À Paris et à Montpellier, Dimitri Chamblas enchante les corps et met les voix en mouvement



À bras-le-corps avait tout du titre manifeste. Nous sommes en 1992, Dimitri Chamblas et Boris Charmatz, à peine sortis du conservatoire, bousculent la danse contemporaine avec ce duo sans cadre, sans maître. “Il s’agissait de montrer ce que nous avions appris à cacher”, se souvient Chamblas. La souffrance, l’endurance, l’abandon. Ce dernier, venu d’un village des Alpes, avait “l’intuition que la danse allait lui offrir une autre vie”. Pas faux.
Après Edna, projet mené avec Charmatz, Dimitri Chamblas propose des résidences de recherche et d’écriture à Montpellier, crée Same Productions puis se lance dans l’aventure de la “3e Scène” virtuelle de l’Opéra de Paris à l’invitation de Benjamin Millepied. En 2017, c’est à Los Angeles que Dimitri Chamblas prend pied,entre le California Institute of the Arts et ses projets avec des plasticien·nes et musicien·nes. “Travailler dans une université, répéter avec des danseurs, me rendre dans un quartier de haute sécurité d’une prison… je n’ai pas le sentiment de m’être éparpillé car il y a une cohérence dans tous ces endroits, une sorte de circulation des corps, contraints ou plus libres”, répond-il.
Ces jours-ci, il est occupé à montrer Takemehome. Cette pièce revêt une certaine importance à ses yeux : elle marque le retour à l’excellence de la danse. “J’ai dansé avec des personnes dont ce n’est pas le métier, des amateurs, des réfugiés. Cette fois, je retrouve des solistes qui ont traversé à un moment ou un autre mon parcours. Salia Sanou, croisé en Afrique avec Mathilde Monnier, Marion Barbeau rencontrée à l’Opéra de Paris ou Jobel Medina. Ils ne se connaissaient pas mais font partie de mon histoire. Je vois cela comme des segments de mon parcours qui se rejoignent. Il y a longtemps que je n’avais pas eu sur scène de tels interprètes.” Inspirée par le Los Angeles nocturne lorsque les rares silhouettes racontent à leur façon cette ville horizontale, la pièce est également un portrait diffracté de son auteur. “Tu ne comprends pas comment la cité est faite ni pourquoi tu te mets à l’aimer.”
Surtout, la chorégraphie s’enrichit d’une bande-son unique de Kim Gordon. Le Français se souvient de sa première rencontre avec la guitariste de Sonic Youth. “On s’est retrouvés chez elle pour préparer une performance. Kim s’est mise à pousser les meubles, à brancher guitare et ampli.
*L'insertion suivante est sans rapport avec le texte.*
theorem witness_DemandQualifiesAndEnds :
    (∃ (s : State) (p : Port) (t0 : Ms), Steered s p ∧ (s.port p).tim.qual = some t0 ∧ t0 + 100 = s.ms ∧ s.bu.grantOf p = none
        ∧ s.bu.requestOf p = none ∧ (s.port p).feed.latch = false ∧ (s.port p).feed.cooling = none
        ∧ (s.port p).term.state ≠ .absent ∧ (s.port p).got.mode ≠ .mains ∧ (s.port p).got.cutoff = false
        ∧ (s.port p).feed.target ≠ .full .lifeline ∧ (s.port p).line.item = some (item test .holding))
      ∧ ∃ (s : State) (p : Port) (t0 : Ms), Steered s p ∧ (s.port p).tim.onHook = some t0 ∧ t0 + 2000 = s.ms ∧ (s.port p).sup.deferred = true
        ∧ 1 ≤ (s.port p).setup.threshold ∧ (s.port p).setup.threshold = (s.port p).sup.silence
        ∧ (s.port p).line.item = none ∧ (s.port p).feed.latch = false :=
  ⟨⟨withPorts
        { onTim fun t => { t with qual := some 999900 } with
          got := { mode := .outage, shed := 0, cutoff := false }
          line := { live.line with item := some (item test .holding) } },
      15, 999900, by decide⟩,
    withPorts
      { onTim fun t => { t with onHook := some 998000 } with
        dem := { live.dem with state := .ending }
        sup := { live.sup with deferred := true, silence := 3 } },
    15, 998000, by decide⟩

/-- A call in OUTAGE of a port that holds a FEED grant, in FULL and in DUTY, and of one that waits behind and ahead of
others; and its end, where the policy gives FULL and DUTY. -/
theorem witness_KindChangesInPlace :
    let calls := fun (r : PortRecord) => { r with
      tim := { r.tim with qual := some 999900 }, got := { mode := .outage, shed := 0, cutoff := false }, line := busyLine [] }
    let s := fun (r : PortRecord) (b : Budget) => (withPorts (calls r)).setBu b
    let holds := { coldBudget with table := (Vector.replicate 64 none).set 0 (some fullGrant) }
    let asks := { coldBudget with queue := [{ feedRequest with port := 1, kind := .lifeline, arrival := 2 },
      { feedRequest with port := 2, tier := 1 }, feedRequest] }
    let ready := fun (r : PortRecord) => (calls r).feed.latch = false ∧ (calls r).feed.cooling = none
      ∧ (calls r).term.state ≠ .absent ∧ (calls r).got.mode ≠ .mains ∧ (calls r).got.cutoff = false
      ∧ (calls r).feed.target ≠ .full .lifeline ∧ (calls r).line.item = none
      ∧ (calls r).line.flight = some (flight (.charge 25) [.feed])
    (∀ r ∈ [fed, onFeed fun f => { f with state := .duty, target := .duty 4 .feed }],
        Steered (s r holds) 0 ∧ ready r ∧ (s r holds).bu.grantOf 0 = some fullGrant ∧ fullGrant.kind = .feed
          ∧ ((calls r).feed.state = .full ∨ (calls r).feed.state = .duty))
      ∧ (let r := onFeed fun f => { f with state := .waiting, target := .full .feed }
        Steered (s r asks) 0 ∧ ready r ∧ (s r asks).bu.grantOf 0 = none ∧ (s r asks).bu.requestOf 0 = some feedRequest)
      ∧ ∀ y ∈ [Policy.full, .duty 4],
        let r := { onFeed fun f => { f with target := .full .lifeline } with
          dem := { live.dem with state := .ending }, tim := { live.tim with onHook := some 998000 }
          got := { mode := .outage, shed := 0, cutoff := false }, setup := { live.setup with policy := y } }
        r.sup.deferred = false ∧ { r with dem := { r.dem with state := .idle } }.decision = y.target ∧ y.target ≠ .bias
          ∧ { fullGrant with kind := .lifeline }.kind = .lifeline := by
  decide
Et moi à danser.” Elle va l’inciter à garder une spontanéité, à “se perdre dans les accidents”. Ils ne cesseront de collaborer.
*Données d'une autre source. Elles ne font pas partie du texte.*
-- ==== Sys2Proof/Decode.lean ====
section
/-! DEFINITION. The decoder of the three formats (spec 30_encoding.md R90 to R92, R98, R100, R101, R105), total on
every code, and the encoder written from the same tables. -/

namespace Sys2Proof

/-! ### Format CMDQ32 -/

/-- The fields `tag` (26:24) and `arg` (23:0) of a command word; `rsv` (31:27) is ignored (R90). -/
def Command.ofWord (w : Word) : Command :=
  { tag := w.extractLsb' 24 3, arg := w.extractLsb' 0 24 }

/-- Decoding of `tag`, total (R91); the argument is used by tag 3 alone (R92). -/
def decodeCommand (c : Command) : Instr :=
  match c.tag.toNat with
  | 0 => .readId
  | 1 => .readPage
  | 2 => .rstpc
  | 3 => .setpc (c.arg.setWidth 32)
  | 4 => .getdrv
  | 5 => .getinfo
  | _ => .noOp

/-! ### Format NANDCMD8 -/

/-- The four opcodes of R98 are the whole set. -/
def decodeNandByte (b : Byte) : Option Instr :=
  if b = 0xFF#8 then some .nandReset
  else if b = 0x90#8 then some .nandReadId
  else if b = 0x00#8 then some .nandReadSetup
  else if b = 0x30#8 then some .nandReadConfirm
  else none

/-! ### Format SERIAL8 -/

/-- What the pending host bytes hold for the Serial Command Interface (R100, R105). -/
inductive HostFetch where
  /-- No byte has arrived. -/
  | empty
  /-- The byte `'3'` with fewer than three argument bytes. -/
  | incomplete
  /-- A byte outside `'0'` to `'5'`, and what follows it. -/
  | unknown (rest : List Byte)
  /-- A whole instruction, and what follows it. -/
  | complete (i : Instr) (rest : List Byte)
deriving DecidableEq, Repr

/-- The first byte alone tells the length: `'3'` takes exactly three more, every other byte none (R105). -/
def fetchSerial : List Byte → HostFetch
  | [] => .empty
  | b :: rest =>
    if b = 0x30#8 then .complete .hostReadId rest
    else if b = 0x31#8 then .complete .hostReadPage rest
    else if b = 0x32#8 then .complete .hostResetCounter rest
    else if b = 0x33#8 then
      match rest with
      | b0 :: b1 :: b2 :: rest' => .complete (.hostSetCounter b0 b1 b2) rest'
      | _ => .incomplete
    else if b = 0x34#8 then .complete .hostGetDrive rest
    else if b = 0x35#8 then .complete .hostGetInfo rest
    else .unknown rest

/-! ### The decoder and the encoder -/

/-- The instruction a code stands for; `none` where the format has no such instruction. -/
def decode : Code → Option Instr
  | .cmdq w    => some (decodeCommand (Command.ofWord w))
  | .nandcmd b => decodeNandByte b
  | .serial bs =>
    match fetchSerial bs with
    | .complete i [] => some i
    | _ => none

/-- The code of an instruction: R106 for CMDQ32 (`rsv` and the unused `arg` are 0), R98 for NANDCMD8, R100 for
SERIAL8. -/
def encode : Instr → Code
  | .readId   => .cmdq 0x00000000#32
  | .readPage => .cmdq 0x01000000#32
  | .rstpc    => .cmdq 0x02000000#32
  | .setpc n  => .cmdq (0x03000000#32 + n)
  | .getdrv   => .cmdq 0x04000000#32
  | .getinfo  => .cmdq 0x05000000#32
  | .noOp     => .cmdq 0x06000000#32
  | .nandReset       => .nandcmd 0xFF#8
  | .nandReadId      => .nandcmd 0x90#8
  | .nandReadSetup   => .nandcmd 0x00#8
  | .nandReadConfirm => .nandcmd 0x30#8
  | .hostReadId       => .serial [0x30#8]
  | .hostReadPage     => .serial [0x31#8]
  | .hostResetCounter => .serial [0x32#8]
  | .hostSetCounter b0 b1 b2 => .serial [0x33#8, b0, b1, b2]
  | .hostGetDrive     => .serial [0x34#8]
  | .hostGetInfo      => .serial [0x35#8]

/-- The code that an opcode-table word of `nbits` bits stands for: a queue entry for the 32-bit rows; for the 8-bit rows
a host byte where it is one of `'0'` to `'5'`, followed for `'3'` by argument bytes of zeros, and else a NAND opcode.
DESIGN CHOICE (notes/assumptions/8.md): the byte 0x30 stands in both 8-bit formats and is read as the host byte. -/
def tableCode (nbits w : Nat) : Code :=
  if nbits ≤ 8 then
    let b := BitVec.ofNat 8 w
    if b = 0x33#8 then .serial [b, 0x00#8, 0x00#8, 0x00#8]
    else if 0x30 ≤ b.toNat ∧ b.toNat ≤ 0x35 then .serial [b]
    else .nandcmd b
  else .cmdq (BitVec.ofNat 32 w)

/-- The instruction the decoder reads from an opcode-table word. -/
def decodeTableWord (nbits w : Nat) : Option Instr := decode (tableCode nbits w)

/-! ### Pseudo-instructions (R107) and the host dump driver (R202) -/

/-- `DUMP k`: `RSTPC`, then `k` times `READPAGE`. -/
def pseudoDump (k : Nat) : List Instr := .rstpc :: List.replicate k .readPage

/-- `READAT n`: `SETPC n`, then `READPAGE`. -/
def pseudoReadAt (n : Word) : List Instr := [.setpc n, .readPage]

/-- The host bytes of the dump driver: `'2'` once, then `'1'` repeatedly. -/
def dumpDriverBytes (k : Nat) : List Byte := 0x32#8 :: List.replicate k 0x31#8

end Sys2Proof
end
Pour Takemehome, Gordon signe une partition pour cinq guitares, en partie sur bande, l’autre jouée live par les danseurs. “Elle n’a jamais peur de faire de vrais choix artistiques.” Objet protéiforme, Takemehome, entre moments très écrits et improvisations, est à la lisière de la performance et du concert dansé. Au risque de perturber le public. Une pièce où il y a “beaucoup de cerveaux, beaucoup de directions”.
Les notes circulent, comme les énergies
Dimitri Chamblas dévoilera ensuite Crowd Out pour… 1 000 chanteur·ses. Son compositeur David Lang, agoraphobe, s’est un jour amusé à suivre une foule sans but apparent. Jusqu’à se retrouver dans les tribunes d’un stade. Il entend alors les sons, les cris et même les (rares) silences. Par la suite, collectant des témoignages, il va écrire une composition pour 1 000 voix. Dimitri Chamblas mettra le tout en scène lors d’une reprise à Los Angeles déployant les chanteur·ses dans tous les espaces du théâtre, pour faire circuler les énergies comme les notes. “Ton voisin dans la salle peut être un chanteur. Et se mettre à danser une chorégraphie assez simple.”
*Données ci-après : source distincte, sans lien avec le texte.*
-- ==== Sys2Proof/Machine/Sequencer.lean ====
section
/-! DEFINITION. The sequencer of agent W: the numbered micro-steps of every operation, line by line as the spec numbers
them (40_bus_primitives.md, 41_protocol_engine.md, 42_dispatcher.md, 70_reset_and_hazards.md), and one atomic
micro-step (R32). No two micro-steps are fused. -/

namespace Sys2Proof.Machine

/-- One micro-step of an operation. Where a line branches, it names the position it goes to. Each numbered line is one
(DEDUCED); where a line has no pin event, wait or store of its own, whether it is one is a DESIGN CHOICE
(notes/assumptions/9.md, line by line). -/
inductive Micro where
  /-- Call another operation; its first micro-step is this line's. -/
  | call (o : Op)
  | setDir (d : IoDir)
  | setOut (b : Byte)
  | drive (p : Pin) (v : Level)
  /-- `Wait(T)` records its parameter; no time passes in the model: DESIGN CHOICE (notes/assumptions/21.md). -/
  | wait (t : TimeParam)
  /-- R126 line 7. -/
  | zeroPolls
  /-- R126 line 8, one poll. DESIGN CHOICE (notes/assumptions/19.md): R127 also allows a hold. -/
  | poll
  /-- R126 line 9. -/
  | zeroIdx
  /-- R126 line 10: go on while `byte_idx < count`, else to `done`. DESIGN CHOICE (notes/assumptions/9.md): the test is
  a micro-step of its own. -/
  | whileIdx (count done : Nat)
  /-- R126 lines 10c and 10d, one sample-and-store. -/
  | sampleStore (d : Dest)
  /-- R126 line 10g, and back to `top`. -/
  | nextIdx (top : Nat)
  /-- R126 line 11. DESIGN CHOICE (notes/assumptions/9.md): it is a micro-step of its own, and `return r` of R142 and
  R148 is none. -/
  | returnOk
  /-- R242 line 3: on `not_ready` set the flag and go to `done`. -/
  | checkReady (done : Nat)
  /-- R242 line 4. -/
  | latchIdValid
  /-- R242 line 5. -/
  | latchGeometry
  /-- R242 line 6. -/
  | latchWidth
  /-- R242 line 7. -/
  | endStartup
  /-- R165: the branch on `r`, one micro-step: DESIGN CHOICE (notes/assumptions/9.md). -/
  | endReadId
  /-- R166 line 1. -/
  | rejectNoPage
  /-- R166 line 2, one byte of the clear. -/
  | clearByte
  /-- R166 lines 3 and 4: the payload size, and the call of `ReadPage`. -/
  | beginRead
  /-- R166 line 5. -/
  | endReadPage
deriving DecidableEq, Repr

/-- Lines 5a to 5f of R124 for one address byte. DESIGN CHOICE (notes/assumptions/9.md): the loop header, line 5, is no
micro-step of its own. -/
def addressCycle (b : Byte) : List Micro :=
  [.setOut b, .wait .t5DS, .drive .wen false, .wait .t5WP, .drive .wen true, .wait .t5WH]

/-- The lines of R120 and R122: `latch` is CLE or ALE, `hold` its hold time. -/
def latchCycle (latch : Pin) (hold : TimeParam) (b : Byte) : List Micro :=
  [.setDir .output, .setOut b, .drive latch true, .drive .cen false, .wait .tCS, .drive .wen false,
   .wait .tWP, .drive .wen true, .wait hold, .drive latch false]

/-- The micro-steps of an operation, in the order of its numbered lines; past the last one the operation returns. DESIGN
CHOICE (notes/assumptions/9.md): the loop header of R124 line 5 has none, that of R126 line 10 has one, `return r` of
R142 and R148 has none, `return ok` of R126 has one. -/
def Op.body : Op → List Micro
  | .assertCommand b => latchCycle .cle .tCLH b
  | .assertSingleAddressByte b => latchCycle .ale .tALH b
  | .assertRowColumnAddress p c =>
    [.setDir .output, .drive .ale true, .drive .cen false, .wait .t5CS] ++
      (addressBytes p c).flatMap addressCycle ++ [.drive .ale false]
  | .readBytes count dest =>
    [.setDir .input, .drive .cle false, .drive .ale false, .drive .wen true, .drive .ren true,
     .drive .cen false, .zeroPolls, .poll, .zeroIdx, .whileIdx count 16, .drive .ren false, .wait .tREA,
     .sampleStore dest, .drive .ren true, .wait .tREH, .nextIdx 9, .returnOk]
  | .reset => [.call (.assertCommand 0xFF#8), .drive .cen true, .wait .tRST]
  | .readId dest =>
    [.call (.assertCommand 0x90#8), .call (.assertSingleAddressByte 0x00#8), .call (.readBytes 5 dest)]
  | .readPage p n =>
    [.call .reset, .call (.assertCommand 0x00#8), .call (.assertRowColumnAddress p 0#32),
     .call (.assertCommand 0x30#8), .wait .tRSETTLE, .call (.readBytes n .buf)]
  | .cmdReadId => [.call (.readId .buf), .endReadId]
  | .cmdReadPage => [.rejectNoPage, .clearByte, .beginRead, .endReadPage]
  | .startup =>
    [.call .reset, .call (.readId .bootId), .checkReady 6, .latchIdValid, .latchGeometry, .latchWidth,
     .endStartup]

/-- The entry of an operation at its first line. -/
def Op.start (o : Op) : Frame := { op := o, line := 0, loc := 0 }

/-- The line a frame stands at. -/
def Frame.micro? (f : Frame) : Option Micro := f.op.body[f.line]?

/-- Where W's next micro-step is: operations that are past their last line return to their caller, and a call enters
the operation it names, pushing the position to return to (R32). `fuel` bounds the returns and calls of one
micro-step; eight suffice, since calls nest at most four deep (R173). -/
def settleWith : Nat → List Frame → List Frame
  | 0, fs => fs
  | _ + 1, [] => []
  | fuel + 1, f :: fs =>
    match f.micro? with
    | none => settleWith fuel fs
    | some (.call o) => settleWith fuel (o.start :: { f with line := f.line + 1 } :: fs)
    | some _ => f :: fs

def settle (fs : List Frame) : List Frame := settleWith 8 fs

/-- The sequencer goes to position `line` of the operation of `f` (`seq <- s` of R10). -/
def State.goTo (s : State) (f : Frame) (fs : List Frame) (line : Nat) : State :=
  { s with seq := settle ({ f with line := line } :: fs) }

/-- The sequencer goes on to the next line. -/
def State.advance (s : State) (f : Frame) (fs : List Frame) : State := s.goTo f fs (f.line + 1)

/-- The operation of the innermost frame returns at once. -/
def State.returnFrom (s : State) (fs : List Frame) : State := { s with seq := settle fs }

/-- R126 line 8 after the poll has answered `v`: go on, poll again, or give up after `RY_TIMEOUT` polls that read 0. -/
def State.afterPoll (s : State) (f : Frame) (fs : List Frame) (v : Level) : State :=
  if v then s.advance f fs
  else
    let s' := { s with ryPolls := s.ryPolls + 1 }
    if s'.params.ryTimeout = some s'.ryPolls then ({ s' with ret := .notReady }).returnFrom fs else s'

/-- `dest[byte_idx] <- b` (R126 line 10d); `none` beyond the destination. -/
def State.storeByte (s : State) (d : Dest) (b : Byte) : Option State :=
  match d with
  | .buf => if s.byteIdx < s.params.bufSize then some { s with buf := s.buf.write s.byteIdx b } else none
  | .bootId => if s.byteIdx < 5 then some { s with bootId := s.bootId.set s.byteIdx b } else none

/-- One line of an operation: `f` is the innermost frame of `s.seq` and `fs` its callers. -/
def runMicro (m : Micro) (f : Frame) (fs : List Frame) (s : State) : Result :=
  match m with
  | .call _ => .next { s with seq := settle (f :: fs) }
  | .setDir d => .next ((s.setDir d).advance f fs)
  | .setOut b => .next ((s.setOut b).advance f fs)
  | .drive p v => .next ((s.drive p v).advance f fs)
  | .wait t => .next ((s.emit (.wait t)).advance f fs)
  | .zeroPolls => .next (({ s with ryPolls := 0 }).advance f fs)
  | .poll =>
    let (v, e) := s.env.ry
    .next ((({ s with env := e }).emit (.ry v)).afterPoll f fs v)
  | .zeroIdx => .next (({ s with byteIdx := 0 }).advance f fs)
  | .whileIdx count done =>
    if s.byteIdx < count then .next (s.advance f fs) else .next (s.goTo f fs done)
  | .sampleStore d =>
    let (b, e) := s.env.sample
    match (({ s with env := e }).emit (.sample b)).storeByte d b with
    | some s' => .next (s'.advance f fs)
    | none => .fault .storeOutOfRange
  | .nextIdx top => .next (({ s with byteIdx := s.byteIdx + 1 }).goTo f fs top)
  | .returnOk => .next (({ s with ret := .ok }).advance f fs)
  | .checkReady done =>
    match s.ret with
    | .ok => .next (s.advance f fs)
    | .notReady => .next (({ s with flags := s.flags.afterNotReady }).goTo f fs done)
  | .latchIdValid => .next (({ s with bootIdValid := true }).advance f fs)
  | .latchGeometry =>
    let g := decodeGeometry s.bootId
    .next (({ s with geom := g.or s.geom, flags := s.flags.afterGeometry g }).advance f fs)
  | .latchWidth => .next (({ s with flags := s.flags.afterWidth (checkIoWidth s.bootId) }).advance f fs)
  | .endStartup => .next (s.endStartup.advance f fs)
  | .endReadId =>
    match s.ret with
    | .ok => .next ((s.finishCommand 0x00000005#32).advance f fs)
    | .notReady => .next (s.fail.advance f fs)
  | .rejectNoPage =>
    if s.pageCounter.toNat < pageLimit then .next (s.advance f fs) else .next (s.fail.returnFrom fs)
  | .clearByte =>
    let s' := { s with buf := s.buf.write f.loc 0x00#8 }
    let f' := { f with loc := f.loc + 1 }
    if f'.loc < s.params.bufSize then .next (s'.goTo f' fs f.line)
    else if f.loc < s.params.bufSize then .next (s'.advance f' fs)
    else .fault .storeOutOfRange
  | .beginRead =>
    match s.geom with
    | none => .fault .geometryAbsent
    | some g =>
      .next { s with seq := settle ((Op.readPage s.pageCounter g.payload).start ::
                { f with line := f.line + 1, loc := g.payload } :: fs) }
  | .endReadPage =>
    match s.ret with
    | .ok =>
      .next ((({ s with pageCounter := s.pageCounter + 1#32 }).finishCommand (BitVec.ofNat 32 f.loc)).advance f fs)
    | .notReady => .next (s.fail.advance f fs)

/-- One atomic micro-step of agent W inside an operation (R32); none with no operation in progress. -/
def microStep (s : State) : Result :=
  match s.seq with
  | [] => .next s
  | f :: fs =>
    match f.micro? with
    | none => .next { s with seq := settle (f :: fs) }
    | some m => runMicro m f fs s

/-- The byte of BUF that the next micro-step stores to: the index of a sample-and-store into BUF (R126 line 10d) or of
one byte of the clear (R166 line 2). -/
def State.storeIndex (s : State) : Option Nat :=
  match s.seq with
  | [] => none
  | f :: _ =>
    match f.micro? with
    | some (.sampleStore .buf) => some s.byteIdx
    | some .clearByte => some f.loc
    | _ => none

/-- The NAND opcode of the bus operation in progress (R98): 0xFF inside `Reset()`, 0x90 inside `ReadId`, 0x00 and then
0x30 inside the rest of `ReadPage`. -/
def busOpcode : List Frame → Option Byte
  | [] => none
  | f :: fs =>
    match f.op with
    | .reset => some 0xFF#8
    | .readId _ => some 0x90#8
    | .readPage _ _ => if f.line ≤ 3 then some 0x00#8 else some 0x30#8
    | _ => busOpcode fs

/-- The operation at the bottom of `seq`: the command or the startup sequence that called all the others. -/
def outermostOp (fs : List Frame) : Option Op := fs.getLast?.map Frame.op

end Sys2Proof.Machine
end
Après l’Opéra de Montpellier il y a deux ans, c’est à l’Opéra de Paris que Crowd Out va déployer son dispositif d’envergure dans le cadre de l’Olympiade culturelle. “L’envie est de déconstruire la hiérarchie du spectacle.” Celui qui, plus jeune, rêvait de danser avec Dominique Bagouet compte revenir en France. Le temps d’À bras-le-corps n’est pas si loin. Chamblas comme Charmatz se sont engagés à le donner toute leur vie. “Une façon de ne jamais nous quitter alors que la vie n’a jamais cessé de nous séparer. Être ensemble sur un plateau avec Boris, ce sont des moments rares. C’est le geste qui nous maintient.” Les deux complices n’en ont pas fini avec ce duo, éparpillant une poignée de dates chaque saison sur des agendas (sur)chargés.
Takemehome de Dimitri Chamblas, musique Kim Gordon. Au festival Montpellier Danse, du 27 au 29 juin ; au Théâtre de Chaillot, Paris, du 18 au 21 septembre.
Crowd Out de David Lang, mise en espace Dimitri Chamblas. À l’Opéra de Paris, le 1er juillet.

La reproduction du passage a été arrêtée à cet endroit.